Employment is not just a material issue. It's a psychological, emotional issue. An insightful essay that deals with data from Marienthal, a small Austrian village whose citizens, in the 1920s, overwhelmingly relied on a single textile factory for employment. Money quote:
Marienthal had previously been an active community with social clubs and political organizations. The paradox is that, after the factory closed and people had abundant leisure, these activities withered. Villagers could not seem to find the time and energy to do much of anything. In the two years after the factory closed, the average number of volumes loaned out by the town library dropped by half ...
Time seemed to warp. Men stopped wearing watches, and wives complained that their husbands were chronically late for mealseven though they were not coming from anything. Outsiders observed that it took villagers longer and longer just to walk down the street. People slept for hours more each night than they ever had. They could not recall how they spent their days, and they whittled away far more time sitting at home or standing around in the street than doing any other activity.

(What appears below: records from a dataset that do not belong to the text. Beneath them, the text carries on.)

/-! ## modPpt -/

section
variable (s : State) (k : Nat) (v : Ppt → Ppt)
@[simp] theorem modPpt_mem : (modPpt s k v).mem = { s.mem with ppt := mapPut s.mem.ppt {} k (v (pptOf s k)) } := rfl
@[simp] theorem modPpt_pending : (modPpt s k v).pending = s.pending := rfl
@[simp] theorem modPpt_tiles : (modPpt s k v).tiles = s.tiles := rfl
@[simp] theorem modPpt_tileMap : (modPpt s k v).tileMap = s.tileMap := rfl
@[simp] theorem modPpt_jobs : (modPpt s k v).jobs = s.jobs := rfl
@[simp] theorem modPpt_trigPin : (modPpt s k v).trigPin = s.trigPin := rfl
@[simp] theorem modPpt_load : (modPpt s k v).load = s.load := rfl
@[simp] theorem modPpt_chain : (modPpt s k v).chain = s.chain := rfl
@[simp] theorem modPpt_lp : (modPpt s k v).lp = s.lp := rfl
@[simp] theorem modPpt_pal : (modPpt s k v).pal = s.pal := rfl
@[simp] theorem modPpt_msn : (modPpt s k v).msn = s.msn := rfl
@[simp] theorem modPpt_lry : (modPpt s k v).lry = s.lry := rfl
@[simp] theorem modPpt_arr : (modPpt s k v).arr = s.arr := rfl
@[simp] theorem modPpt_spn : (modPpt s k v).spn = s.spn := rfl
@[simp] theorem modPpt_clk : (modPpt s k v).clk = s.clk := rfl
@[simp] theorem modPpt_rst : (modPpt s k v).rst = s.rst := rfl
@[simp] theorem modPpt_pwr : (modPpt s k v).pwr = s.pwr := rfl
@[simp] theorem modPpt_hv : (modPpt s k v).hv = s.hv := rfl
@[simp] theorem modPpt_hif : (modPpt s k v).hif = s.hif := rfl
@[simp] theorem modPpt_fw : (modPpt s k v).fw = s.fw := rfl
@[simp] theorem modPpt_spr : (modPpt s k v).spr = s.spr := rfl
@[simp] theorem modPpt_tel : (modPpt s k v).tel = s.tel := rfl
@[simp] theorem modPpt_jtag : (modPpt s k v).jtag = s.jtag := rfl
@[simp] theorem modPpt_nowUs : (modPpt s k v).nowUs = s.nowUs := rfl
@[simp] theorem modPpt_sched : (modPpt s k v).sched = s.sched := rfl
@[simp] theorem modPpt_draws : (modPpt s k v).draws = s.draws := rfl
@[simp] theorem modPpt_freeCtr : (modPpt s k v).freeCtr = s.freeCtr := rfl
@[simp] theorem modPpt_out : (modPpt s k v).out = s.out := rfl
end

/-! ## modMirror -/

section
variable (s : State) (k : Nat) (v : Mirror → Mirror)
@[simp] theorem modMirror_mem : (modMirror s k v).mem = { s.mem with mirror := mapMod s.mem.mirror none k (Option.map v) } := rfl
@[simp] theorem modMirror_pending : (modMirror s k v).pending = s.pending := rfl
@[simp] theorem modMirror_tiles : (modMirror s k v).tiles = s.tiles := rfl
@[simp] theorem modMirror_tileMap : (modMirror s k v).tileMap = s.tileMap := rfl
@[simp] theorem modMirror_jobs : (modMirror s k v).jobs = s.jobs := rfl
@[simp] theorem modMirror_trigPin : (modMirror s k v).trigPin = s.trigPin := rfl
@[simp] theorem modMirror_load : (modMirror s k v).load = s.load := rfl
@[simp] theorem modMirror_chain : (modMirror s k v).chain = s.chain := rfl
@[simp] theorem modMirror_lp : (modMirror s k v).lp = s.lp := rfl
@[simp] theorem modMirror_pal : (modMirror s k v).pal = s.pal := rfl
@[simp] theorem modMirror_msn : (modMirror s k v).msn = s.msn := rfl
@[simp] theorem modMirror_lry : (modMirror s k v).lry = s.lry := rfl
@[simp] theorem modMirror_arr : (modMirror s k v).arr = s.arr := rfl
@[simp] theorem modMirror_spn : (modMirror s k v).spn = s.spn := rfl
@[simp] theorem modMirror_clk : (modMirror s k v).clk = s.clk := rfl
@[simp] theorem modMirror_rst : (modMirror s k v).rst = s.rst := rfl
@[simp] theorem modMirror_pwr : (modMirror s k v).pwr = s.pwr := rfl
@[simp] theorem modMirror_hv : (modMirror s k v).hv = s.hv := rfl
@[simp] theorem modMirror_hif : (modMirror s k v).hif = s.hif := rfl
@[simp] theorem modMirror_fw : (modMirror s k v).fw = s.fw := rfl
@[simp] theorem modMirror_spr : (modMirror s k v).spr = s.spr := rfl
@[simp] theorem modMirror_tel : (modMirror s k v).tel = s.tel := rfl
@[simp] theorem modMirror_jtag : (modMirror s k v).jtag = s.jtag := rfl
@[simp] theorem modMirror_nowUs : (modMirror s k v).nowUs = s.nowUs := rfl
@[simp] theorem modMirror_sched : (modMirror s k v).sched = s.sched := rfl
@[simp] theorem modMirror_draws : (modMirror s k v).draws = s.draws := rfl
@[simp] theorem modMirror_freeCtr : (modMirror s k v).freeCtr = s.freeCtr := rfl
@[simp] theorem modMirror_out : (modMirror s k v).out = s.out := rfl
end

A group of sociologists who had come to interview the townspeople as part of a study on the importance of work determined that what destroyed life in Marienthal was not the loss of wages, but the loss of ability to earn them. When the researchers left the village, their prognosis was grim: “As conditions deteriorate, forces may emerge in the community ushering in totally new events, such as revolt or migration. It is, however, also possible that the feeling of solidarity that binds the people of Marienthal together in the face of adversity will one day dissolve, leaving each individual to scramble after his own salvation.”
The lesson of Marienthal is clear. Work is not just a means to an end. Work has enormous intrinsic value.